WHAT THE TASK REQUIRES: The result should be every line that contains the word "valid", taken from the material.

□ □ □ □

-- ==== Sys2Proof/Laws/State.lean ====
section
/-! SUPPORT. What each named update of the state changes and leaves: one lemma for each field. -/
namespace Sys2Proof.Machine

/-! `Dev.setThread` -/
@[simp] theorem setThread_refills (d : Dev) (loc : Nat) (t : Thread) : (d.setThread loc t).refills = d.refills := rfl
@[simp] theorem setThread_cycle (d : Dev) (loc : Nat) (t : Thread) : (d.setThread loc t).cycle = d.cycle := rfl
@[simp] theorem setThread_todo (d : Dev) (loc : Nat) (t : Thread) : (d.setThread loc t).todo = d.todo := rfl
@[simp] theorem setThread_events (d : Dev) (loc : Nat) (t : Thread) : (d.setThread loc t).events = d.events := rfl
@[simp] theorem setThread_free (d : Dev) (loc : Nat) (t : Thread) : (d.setThread loc t).free = d.free := rfl
@[simp] theorem setThread_nextId (d : Dev) (loc : Nat) (t : Thread) : (d.setThread loc t).nextId = d.nextId := rfl
@[simp] theorem setThread_cur (d : Dev) (loc : Nat) (t : Thread) : (d.setThread loc t).cur = d.cur := rfl
@[simp] theorem setThread_args (d : Dev) (loc : Nat) (t : Thread) : (d.setThread loc t).args = d.args := rfl
@[simp] theorem setThread_inUni (d : Dev) (loc : Nat) (t : Thread) : (d.setThread loc t).inUni = d.inUni := rfl
@[simp] theorem setThread_last (d : Dev) (loc : Nat) (t : Thread) : (d.setThread loc t).last = d.last := rfl
@[simp] theorem setThread_wbuf (d : Dev) (loc : Nat) (t : Thread) : (d.setThread loc t).wbuf = d.wbuf := rfl
@[simp] theorem setThread_threads (d : Dev) (loc : Nat) (t : Thread) : (d.setThread loc t).threads = d.threads.set loc t := rfl
@[simp] theorem setThread_quads (d : Dev) (loc : Nat) (t : Thread) : (d.setThread loc t).quads = d.quads := rfl
@[simp] theorem setThread_cores (d : Dev) (loc : Nat) (t : Thread) : (d.setThread loc t).cores = d.cores := rfl
@[simp] theorem setThread_rows (d : Dev) (loc : Nat) (t : Thread) : (d.setThread loc t).rows = d.rows := rfl
@[simp] theorem setThread_bars (d : Dev) (loc : Nat) (t : Thread) : (d.setThread loc t).bars = d.bars := rfl
@[simp] theorem setThread_reqs (d : Dev) (loc : Nat) (t : Thread) : (d.setThread loc t).reqs = d.reqs := rfl
@[simp] theorem setThread_arrs (d : Dev) (loc : Nat) (t : Thread) : (d.setThread loc t).arrs = d.arrs := rfl
@[simp] theorem setThread_tiles (d : Dev) (loc : Nat) (t : Thread) : (d.setThread loc t).tiles = d.tiles := rfl
@[simp] theorem setThread_dies (d : Dev) (loc : Nat) (t : Thread) : (d.setThread loc t).dies = d.dies := rfl
@[simp] theorem setThread_hgc (d : Dev) (loc : Nat) (t : Thread) : (d.setThread loc t).hgc = d.hgc := rfl
@[simp] theorem setThread_hbp (d : Dev) (loc : Nat) (t : Thread) : (d.setThread loc t).hbp = d.hbp := rfl
@[simp] theorem setThread_stage2 (d : Dev) (loc : Nat) (t : Thread) : (d.setThread loc t).stage2 = d.stage2 := rfl
@[simp] theorem setThread_feWait (d : Dev) (loc : Nat) (t : Thread) : (d.setThread loc t).feWait = d.feWait := rfl
@[simp] theorem setThread_lockWait (d : Dev) (loc : Nat) (t : Thread) : (d.setThread loc t).lockWait = d.lockWait := rfl
@[simp] theorem setThread_resvs (d : Dev) (loc : Nat) (t : Thread) : (d.setThread loc t).resvs = d.resvs := rfl
@[simp] theorem setThread_resvHold (d : Dev) (loc : Nat) (t : Thread) : (d.setThread loc t).resvHold = d.resvHold := rfl
@[simp] theorem setThread_hostAtomics (d : Dev) (loc : Nat) (t : Thread) : (d.setThread loc t).hostAtomics = d.hostAtomics := rfl
@[simp] theorem setThread_cxlDown (d : Dev) (loc : Nat) (t : Thread) : (d.setThread loc t).cxlDown = d.cxlDown := rfl
@[simp] theorem setThread_retraining (d : Dev) (loc : Nat) (t : Thread) : (d.setThread loc t).retraining = d.retraining := rfl
@[simp] theorem setThread_fwd (d : Dev) (loc : Nat) (t : Thread) : (d.setThread loc t).fwd = d.fwd := rfl
@[simp] theorem setThread_chanQ (d : Dev) (loc : Nat) (t : Thread) : (d.setThread loc t).chanQ = d.chanQ := rfl
@[simp] theorem setThread_chanRun (d : Dev) (loc : Nat) (t : Thread) : (d.setThread loc t).chanRun = d.chanRun := rfl
@[simp] theorem setThread_recvQ (d : Dev) (loc : Nat) (t : Thread) : (d.setThread loc t).recvQ = d.recvQ := rfl
@[simp] theorem setThread_sendQ (d : Dev) (loc : Nat) (t : Thread) : (d.setThread loc t).sendQ = d.sendQ := rfl
@[simp] theorem setThread_mint (d : Dev) (loc : Nat) (t : Thread) : (d.setThread loc t).mint = d.mint := rfl
@[simp] theorem setThread_nameQ (d : Dev) (loc : Nat) (t : Thread) : (d.setThread loc t).nameQ = d.nameQ := rfl
@[simp] theorem setThread_shoots (d : Dev) (loc : Nat) (t : Thread) : (d.setThread loc t).shoots = d.shoots := rfl
@[simp] theorem setThread_tsds (d : Dev) (loc : Nat) (t : Thread) : (d.setThread loc t).tsds = d.tsds := rfl
@[simp] theorem setThread_blocks (d : Dev) (loc : Nat) (t : Thread) : (d.setThread loc t).blocks = d.blocks := rfl
@[simp] theorem setThread_launches (d : Dev) (loc : Nat) (t : Thread) : (d.setThread loc t).launches = d.launches := rfl
@[simp] theorem setThread_tasks (d : Dev) (loc : Nat) (t : Thread) : (d.setThread loc t).tasks = d.tasks := rfl
@[simp] theorem setThread_entries (d : Dev) (loc : Nat) (t : Thread) : (d.setThread loc t).entries = d.entries := rfl
@[simp] theorem setThread_costarts (d : Dev) (loc : Nat) (t : Thread) : (d.setThread loc t).costarts = d.costarts := rfl
@[simp] theorem setThread_launchResult (d : Dev) (loc : Nat) (t : Thread) : (d.setThread loc t).launchResult = d.launchResult := rfl
@[simp] theorem setThread_launchPort (d : Dev) (loc : Nat) (t : Thread) : (d.setThread loc t).launchPort = d.launchPort := rfl
@[simp] theorem setThread_wclear (d : Dev) (loc : Nat) (t : Thread) : (d.setThread loc t).wclear = d.wclear := rfl
@[simp] theorem setThread_gramQ (d : Dev) (loc : Nat) (t : Thread) : (d.setThread loc t).gramQ = d.gramQ := rfl
@[simp] theorem setThread_frozenMs (d : Dev) (loc : Nat) (t : Thread) : (d.setThread loc t).frozenMs = d.frozenMs := rfl
@[simp] theorem setThread_mail (d : Dev) (loc : Nat) (t : Thread) : (d.setThread loc t).mail = d.mail := rfl
@[simp] theorem setThread_lentOut (d : Dev) (loc : Nat) (t : Thread) : (d.setThread loc t).lentOut = d.lentOut := rfl
@[simp] theorem setThread_preempts (d : Dev) (loc : Nat) (t : Thread) : (d.setThread loc t).preempts = d.preempts := rfl
@[simp] theorem setThread_away (d : Dev) (loc : Nat) (t : Thread) : (d.setThread loc t).away = d.away := rfl
@[simp] theorem setThread_stuck (d : Dev) (loc : Nat) (t : Thread) : (d.setThread loc t).stuck = d.stuck := rfl
@[simp] theorem setThread_jtagOpen (d : Dev) (loc : Nat) (t : Thread) : (d.setThread loc t).jtagOpen = d.jtagOpen := rfl
@[simp] theorem setThread_hostReply (d : Dev) (loc : Nat) (t : Thread) : (d.setThread loc t).hostReply = d.hostReply := rfl
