-- ==== Sys2Proof/Tests/Slice0.lean ====
section
/-! SUPPORT. The model's own tests: ill-formed terms, words of the encoding tables, one witness per statement with hypotheses, small
steps with results from the spec's tables and examples. -/
namespace Sys2Proof.Tests.Slice0
open Sys2Proof Sys2Proof.Machine
set_option Elab.async false

/-- A thread in RUN at 0x1_0000. -/
def th : Thread := { Thread.vacant with st := .run, pc := 0x10000 }
/-- The machine with thread `t` in slot 1 of core 0.0.0, whose turn it is. -/
def mk (t : Thread) : State := { State.reset with dev := { Dev.reset with threads := [(1, t)], cur := 1 } }
/-- A thread with values in its g registers. -/
def setG (t : Thread) (l : List (BitVec 5 × D)) : Thread := l.foldl (fun t x => t.writeG x.1 x.2) t
/-- A step with operands. -/
def ev (d : Dev) (args : List Nat) : State := ⟨{ d with args := args }, []⟩
/-- What a step leaves, where it is next. -/
def after (o : Out) (f : State → α) : Option α := match o with
  | .next t => some (f t)
  | _ => none

def s0 : State := mk (setG th [(1, 5), (2, 7), (3, 0)])


/-! ## Witnesses: encoding, registers, short instructions -/

theorem not_ok {w : Word} (h : (match decode w with | .ok _ => true | _ => false) = false) : ∀ i, decode w ≠ .ok i := by
  intro i e; rw [e] at h; cases h

/-- The bits of `add g3, g1, g2` written out (op 1, d 3, a 1, b 2, fn 0; R83). -/
def addW : Word := 0b000001_00011_00001_00010_0_0_000000000#32
theorem test_wit_StepRunsDecoded :
    (dueEvent { Dev.reset with events := [⟨0, .nop, []⟩] }).isSome ∧
    (let s := State.reset.withFetchWord 32 addW.toNat
     dueEvent s.dev = none ∧ s.dev.todo = [0] ∧ boundary { s.dev with todo := [], cur := 0, wbuf := [] } 0 = .go ∧ isGang s.dev 0 = false ∧
       fetch s.dev 0 (s.dev.thread 0).pc = .word addW ∧ hbpMatch s.dev 0 addW = false ∧ decode addW = .ok (.add 3 1 2 false false)) := by decide +kernel
/-- A gang row with threads in slot 0 of its first two cores, the quad being in `q`. -/
def gangS (q : List QuadRun) (todo : List Nat) (pc : D) : State :=
  let s := State.reset.withFetchWord 32 addW.toNat
  let t := s.dev.thread 0
  ⟨{ (s.dev.updRow 0 fun r => { r with gang := true }) with threads := [(0, t), (64, { t with pc := pc })], todo := todo, quads := q.map fun x => (0, x) }, s.mem⟩
theorem test_wit_StepRunsDecoded_gang :
    (let s := gangS [] [0] 0
     let d := (quad s.dev 0).foldl (fun d l => d.updThread l fun t => { t with pc := (s.dev.thread 0).pc }) { s.dev with todo := [], cur := 0, wbuf := [] }
     dueEvent s.dev = none ∧ s.dev.todo = [0] ∧ isGang s.dev 0 = true ∧ isFollower s.dev 0 = false ∧ s.dev.quads.get? 0 = none ∧ s.dev.mint.queue = [] ∧ s.dev.events = [] ∧ quad s.dev 0 = [0, 64] ∧
       boundary { s.dev with todo := [], cur := 0, wbuf := [] } 0 = .go ∧ (∀ l ∈ quad s.dev 0, boundary d l = .go) ∧ fetch d 0 (s.dev.thread 0).pc = .word addW ∧ hbpMatch d 0 addW = false ∧
       (∀ l ∈ quad s.dev 0, trial exec (.add 3 1 2 false false) [] { s with dev := d } l = .issued) ∧
       after (exec (.add 3 1 2 false false) { s with dev := { d with args := [] } }) (fun t => t.dev.last) = some .issued) ∧
    (∀ l ∈ [[64], [64, 128]],
     let q : QuadRun := ⟨addW, 0x10000, l, [], [], none, []⟩
     let s := gangS [q] [64] 0x10000
     dueEvent s.dev = none ∧ s.dev.todo = [64] ∧ isFollower s.dev 64 = true ∧ s.dev.quads.get? (leaderOf 64) = some q ∧ 64 ∈ q.todo ∧ forwarded q 64 (boundary { s.dev with todo := [], cur := 64, wbuf := [] } 64) = .go ∧
       stillIn s.dev q 64 = true ∧ decode q.word = .ok (.add 3 1 2 false false) ∧
       after (exec (.add 3 1 2 false false) { s with dev := { s.dev with todo := [], cur := 64, wbuf := [], args := [] } }) (fun t =>
         let v := afterIssue 64 addW 0x10000 t
         (v.dev.last, (v.dev.thread 64).parks, Tbl.sorted v.dev.quads)) = some (.issued, false, true)) := by decide +kernel
theorem test_wit_EncodeDecode : WellFormed (.add 31 0 31 true false) = true := by decide
theorem test_wit_RefusedWords : s0.ready ∧ s0.canTrap ∧ (∀ i, decode 0xFC000000 ≠ .ok i) ∧ (∀ i, decode 0x00000201 ≠ .ok i) ∧
    decodeRaw 0xFC000000 = none ∧ (decodeRaw 0x00000201).isSome ∧ gateStop (wordGate 0x00000201).1 (kindOf s0.core) s0.me.mig.isSome = none ∧
    (ev s0.dev [0x201]).dev.arg 0 = 0x201 ∧ engAbsent s0.dev.cur 2 0x20 = true ∧ engAbsent (tileCore 0 49 * 16) 2 0x20 = false :=
  ⟨by decide, by decide, not_ok (by decide), not_ok (by decide), by decide, by decide, by decide, by decide, by decide, by decide⟩
/-- A slot that holds a thread, and the one case in which no next state is answered. -/
theorem test_wit_NoRefusal : s0.ready ∧ (match exec .nop State.reset with | .fault .noThread => true | _ => false) = true ∧ State.reset.me.st = .vacant ∧ State.reset.Inv := by decide
theorem test_wit_StepKeepsInv : State.reset.Inv ∧ (after (step State.reset) fun _ => ()) = some () := by decide
theorem test_wit_RegisterFile :
    (let s := mk (th.pendG 1 7)
     s.ready ∧ s.me.isQueue 1 = false ∧ (s.me.gr 1).st = .empty ∧ (s.me.gr 1).prod = .pend 7 ∧ (s.me.gr 2).prod = .none ∧
       awaitsPage s.dev s.me (.g 1 false) = false ∧ awaitsPage s.dev s.me (.g 2 false) = false ∧ s.dev.inUni = false ∧ s.canTrap ∧ (s.me.gr 2).st = .full) ∧
    (let u := (th.pendG 1 7).pendG 2 8
     (u.gr 2).st = .empty ∧ (u.gr 2).prod = .pend 8) ∧
    ((th.setState 0 1 .empty).gr 1 = ⟨0, .empty, .none⟩) ∧ (bitN (({ th with uis := 2 } : Thread)).uis 1 = true ∧ th.own = false) ∧ ({ th with own := true } : Thread).own = true := by decide
theorem test_wit_ShortIntegerResult : s0.ready ∧ (s0.start.readGs [1, 2]).isSome ∧ s0.start.space 3 ∧ (shortInt (.add 3 1 2 false false)).isSome := by decide
theorem test_wit_ShortIntegerResult_queue :
    (let s := mk { setG th [(1, 5)] with qm := true }
     s.ready ∧ s.me.isQueue 20 = true ∧ s.start.space 20 ∧ (s.start.readGs [1]).isSome) := by decide
theorem test_wit_ShortFloatResult : s0.ready ∧ (s0.start.readGs [1, 2]).isSome ∧ s0.start.space 3 ∧ (shortFp (.fadd 3 1 2 false false 1 false)).isSome ∧ (s0.start.readGs [1]).isSome := by decide
theorem test_wit_DivideUnit : s0.ready ∧ (s0.start.readGs [1, 2]).isSome ∧ s0.start.claim 3 ∧ (divideOp (.div 3 1 2 false false)).isSome ∧
    (s0.dev.core s0.core).divLast = none ∧ ((s0.dev.updCore 0 fun c => { c with divLast := some 0 }).core 0).divLast = some 0 := by decide
theorem test_wit_DivisionCorners : s0.ready ∧ (s0.start.readGs [1, 3]).isSome ∧ s0.start.claim 4 := by decide
theorem test_wit_BranchesAndJumps : s0.ready ∧ (s0.start.readGs [1, 2]).isSome ∧ (branchOp (.bge 1 2 false 0x7FFF)).isSome ∧ s0.start.space 31 := by decide
theorem test_wit_JumpRegister : s0.ready ∧ s0.canTrap ∧ (s0.start.readGs [1]).isSome ∧ s0.start.space 3 ∧
    ((5 : D) + (3 : BitVec 15).signExtend 64).toNat % 4 = 0 ∧ ((5 : D) + (0x7FFF : BitVec 15).signExtend 64).toNat % 4 = 0 ∧ ((5 : D) + (0 : BitVec 15).signExtend 64).toNat % 4 ≠ 0 := by decide
theorem test_wit_NopOnlyAdvances : s0.ready ∧ s0.dev.inUni = false ∧ s0.canTrap ∧ (0x00000201#32 &&& 0xFC0001FF = 1 ∧ 0x00000201#32 ≠ 1) ∧ (ev s0.dev [0x201]).dev.arg 0 = (0x201#32).toNat := by decide
theorem test_wit_RegisterStatesAndCheckpoint : s0.ready ∧ regState s0.dev 0 31 ≠ .absent ∧ regState s0.dev 1 31 ≠ .absent ∧ regState s0.dev 2 7 ≠ .absent ∧ s0.start.space 4 ∧ s0.canTrap ∧
    (mk { th with qm := true }).me.isQueue 23 = true := by decide
theorem test_wit_ControlRegisters : s0.ready ∧ ctlListed 0x0B = true ∧ ctlListed 0x2F = true ∧ (mk { th with priv := true }).me.priv = true ∧ fpPending s0.dev s0.dev.cur = false ∧
    s0.start.space 4 ∧ (s0.start.readGs [1]).isSome := by decide
theorem test_wit_SystemCall : s0.ready ∧ s0.canTrap ∧ s0.me.priv = false ∧ (mk { th with priv := true }).canTrap ∧ (0x0001100A#32 &&& 0xFC0001FF = 0xA) ∧ (0x0021100A#32 &&& 0x03E00600 ≠ 0) := by decide
theorem test_wit_TrapsAndHalts : s0.ready ∧ s0.canTrap ∧
    (let s : State := ⟨{ (mk { th with hgrp := some 15 }).dev with hgc := Dev.reset.hgc.set 15 8 }, []⟩
     s.ready ∧ s.me.hgrp = some 15 ∧ hgcBkh (s.dev.hgc.toArray.getD 15 0) = true ∧ s.me.mig = none) ∧
    (let s := mk { th with tcause := mkTcause 0x1E 0 false true }
     s.ready ∧ s.me.held = [] ∧ s.me.lvl = true ∧ s.me.hgrp = none ∧ s.me.mig = none ∧ (s.dev.die (dieOf (coreOf s.dev.cur))).faultQ.length < 256) ∧
    (let s := mk { th with tvec := 2 }
     s.ready ∧ s.me.lvl = false ∧ s.me.hgrp = none ∧ fieldN s.me.tvec 1 0 ≠ 0) ∧
    (let s := mk { th with pool := some 0, area := 0x40000 }
     s.ready ∧ s.canTrap ∧ s.me.hasArea = true ∧ Memory.wf s.mem = true) := by decide
/-- A page in HBM of die 0, whose first granule, of 256 bytes, is being copied; its frame lies at `f`. -/
def copying (f : Nat) (d : Dev) : Dev :=
  let p := setField (setField 0 61 58 1) 57 46 1
  { d.updDie 0 fun x => { x with cursors := [(0, ⟨true, 0, p, 0, p, 9, 65536⟩)] } with stage2 := [⟨0, 9, 0, 65536, true, true, true, none, f, false, none⟩] }
theorem test_wit_ExceptionReturn : (mk { th with priv := true, tpc := 0x20000 }).ready ∧ (mk { th with priv := true, tpc := 0x20002 }).canTrap ∧ blockHeld s0.dev s0.me = false ∧
    (let s := mk { th with priv := true, tpc := 0x20000, pool := some 0, area := 0x30000 }
     s.ready ∧ s.me.hasArea = true ∧ blockHeld s.dev s.me = false ∧ blockHeld (copying 0x30000 s.dev) s.me = true ∧
       ∀ k ∈ [s.me.block, s.me.block + 32], Mem.read s.mem (errKey k) = 0) ∧ s0.me.priv = false ∧ s0.canTrap := by decide +kernel
theorem test_wit_UserInterrupts :
    (let s : State := ev (mk { th with uis := 1, uiv := 0x30000 }).dev [1, 15]
     (s.dev.thread 1).st = .run ∧ bitN (s.dev.thread 1).uis 0 = true ∧ bitN (s.dev.thread 1).uis 1 = false ∧ (s.dev.thread 1).uint = none ∧ (s.dev.thread 1).held = []) ∧
    (let u := (mk { th with uis := 1, st := .parked }).me
     u.st = .parked ∧ u.mig = none ∧ u.uint = none ∧ bitN u.uis 0 = true ∧ bitN u.uis 1 = false) ∧ bitN th.uis 0 = false ∧
    (∀ v ∈ [0x30000, 0x30002], let s : State := ⟨{ (mk { th with uis := 1, uiv := ofN v, uint := some 15 }).dev with todo := [1] }, []⟩
     s.Inv ∧ dueEvent s.dev = none ∧ s.dev.todo = [1] ∧ isGang s.dev 1 = false ∧ boundary { s.dev with todo := [], cur := 1, wbuf := [] } 1 = .user 15 ∧
       (s.dev.thread 1).held = [] ∧ (s.dev.thread 1).own = false ∧ (s.dev.thread 1).lvl = false ∧ fieldN (s.dev.thread 1).tvec 1 0 = 0) ∧
    bitN (mk { th with uis := 7 }).me.uis 2 = true ∧ bitN ({ th with uis := 3, sh := th.sh.set 5 (.ofVal 2) } : Thread).uis 1 = true ∧ ({ th with uis := 3, sh := th.sh.set 5 (.ofVal 2) } : Thread).sh[5].val.toNat % 4 ≠ 0 ∧
    bitN (mk { th with uis := 3 }).me.uis 1 = true ∧ bitN (mk { th with uis := 3 }).me.uis 2 = false ∧ (mk { th with uis := 3 }).me.sh[5].val.toNat % 4 = 0 ∧ s0.canTrap := by decide +kernel
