-- ==== Sys2Proof/Machine/Operands.lean ====
section
/-! DEFINITION. Operand forms: the effective addresses of 20_memory.md R46 and the shadow index of 41_lz_shadow.md R93. The only
addressing mode is base plus offset (20_memory.md R47); all sums wrap. -/

namespace Sys2Proof.Machine

variable {c : Config}

/-- 20_memory.md R46: stream offset `off` is at address `SRC +_AW off`. -/
def Block.srcAddr (h : Block c) (off : c.Word) : c.Word := h.src + off

/-- 20_memory.md R46: output offset `off` is at address `DST +_AW off`. -/
def Block.dstAddr (h : Block c) (off : c.Word) : c.Word := h.dst + off

/-- The stream offset of payload byte `k` of a part of the token that starts `base` bytes after the tag's offset. -/
def Block.payloadOff (h : Block c) (base : c.Word) (k : Nat) : c.Word := h.sp + base + BitVec.ofNat c.aw k

/-- The output offset of byte `k` of a part of the token's output that starts `base` bytes after `wp` (10_state.md R20). -/
def Block.outOff (h : Block c) (base : c.Word) (k : Nat) : c.Word := h.wp + base + BitVec.ofNat c.aw k

/-- 20_memory.md R46: the back-reference offset `wp -_AW zext_AW(dist) +_AW k`. -/
def Block.backOff (h : Block c) (k : Nat) : c.Word := h.wp - c.zext h.dist + BitVec.ofNat c.aw k

/-- 41_lz_shadow.md R93: `i = b -_8 dist`, the 8-bit wrapping subtraction. -/
def Block.shadowStart (h : Block c) : Byte := h.b - h.dist

end Sys2Proof.Machine
end

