-- ==== Sys2Proof/Machine/HostPort.lean ====
section
/-! DEFINITION. The host's side: the whole host interface of 70_reset_and_hazards.md R154 (configure, start, wait, collect),
hardware reset (R140), and the host's own stores to memory. A host move stands between two engine steps. -/

namespace Sys2Proof.Machine

variable {c : Config}

/-- What the host can do to the block. -/
inductive HostCmd (c : Config) where
  /-- Write `SRC`, 10_state.md R11. -/
  | writeSrc (v : c.Word)
  /-- Write `DST`, 10_state.md R12. -/
  | writeDst (v : c.Word)
  /-- Write `MODE`, 10_state.md R13. -/
  | writeMode (v : BitVec 2)
  /-- Write `SRC_LEN`, 10_state.md R18. -/
  | writeSrcLen (v : c.Word)
  /-- Write `DST_LEN`, 10_state.md R18. -/
  | writeDstLen (v : c.Word)
  /-- The START command, 10_state.md R14. -/
  | start
  /-- Hardware reset, 70_reset_and_hazards.md R140. -/
  | reset
  /-- Store a byte in system memory (70_reset_and_hazards.md R144 item 1). -/
  | poke (a : c.Word) (v : Byte)
deriving DecidableEq, Repr

/-- A write of an operand register: ignored while `RUNNING` (10_state.md R33). -/
def unlessRunning (f : Block c → Block c) (h : Block c) : Block c :=
  match h.status with
  | .running => h
  | _ => f h

/-- 10_state.md R14: an accepted START is the event R141; an ignored or refused one changes nothing. -/
def hostStart (h : Block c) : Block c := if h.acceptsStart then enterCall h else h

/-- One host move. -/
def hostAct (cmd : HostCmd c) (h : Block c) : Host.Outcome (Block c) Fault Refusal :=
  match cmd with
  | .writeSrc v => .next (unlessRunning (fun g => { g with src := v }) h)
  | .writeDst v => .next (unlessRunning (fun g => { g with dst := v }) h)
  | .writeMode v => .next (unlessRunning (fun g => { g with mode := v }) h)
  | .writeSrcLen v =>
    if c.harden then .next (unlessRunning (fun g => { g with srcLen := v }) h) else .refused .registerAbsent
  | .writeDstLen v =>
    if c.harden then .next (unlessRunning (fun g => { g with dstLen := v }) h) else .refused .registerAbsent
  | .start => .next (hostStart h)
  | .reset => .next (hardwareReset h)
  | .poke a v => if h.status = .running then .refused .hostDuringCall else .next (h.setByte a v)

/-- The registers the host can read (10_state.md R10). -/
inductive HostReg where
  | src | dst | mode | status | result | wpos | srcLen | dstLen | cause
deriving DecidableEq, Repr

/-- 10_state.md R10: the width of a register. -/
def HostReg.width (c : Config) : HostReg → Nat
  | .mode => 2
  | .status => 2
  | .cause => 2
  | .src => c.aw
  | .dst => c.aw
  | .result => c.aw
  | .wpos => c.aw
  | .srcLen => c.aw
  | .dstLen => c.aw

/-- Whether the instance has the register (10_state.md R18). -/
def HostReg.present (c : Config) : HostReg → Bool
  | .srcLen => c.harden
  | .dstLen => c.harden
  | .cause => c.harden
  | _ => true

/-- Whether a read of the register gives what it holds: `RESULT` in `DONE` (10_state.md R16), `WPOS` in `DONE` and `FAULT`
(R17), `CAUSE` in `FAULT` (R18), every other register always. -/
def HostReg.valid (status : Status) : HostReg → Bool
  | .result => status == .done
  | .wpos => status == .done || status == .fault
  | .cause => status == .fault
  | _ => true

/-- What a register holds. -/
def HostReg.held (h : Block c) : (r : HostReg) → BitVec (r.width c)
  | .src => h.src
  | .dst => h.dst
  | .mode => h.mode
  | .status => h.status.code
  | .result => h.result
  | .wpos => h.wpos
  | .srcLen => h.srcLen
  | .dstLen => h.dstLen
  | .cause => h.cause

/-- A host read: the value, and the block after it. A register that is not valid gives an unspecified value, drawn anew at
every read (10_state.md R16, R17, R33; log 8). -/
def hostRead (r : HostReg) (h : Block c) : Except Refusal (BitVec (r.width c) × Block c) :=
  if r.present c then
    if r.valid h.status then .ok (r.held h, h)
    else .ok (Config.freeWord (r.width c) h.draws, { h with draws := h.draws + 1 })
  else .error .registerAbsent

end Sys2Proof.Machine
end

□ □ □ □

OUTPUT OF THE EXERCISE:
def HostReg.valid (status : Status) : HostReg → Bool
/-- A host read: the value, and the block after it. A register that is not valid gives an unspecified value, drawn anew at
    if r.valid h.status then .ok (r.held h, h)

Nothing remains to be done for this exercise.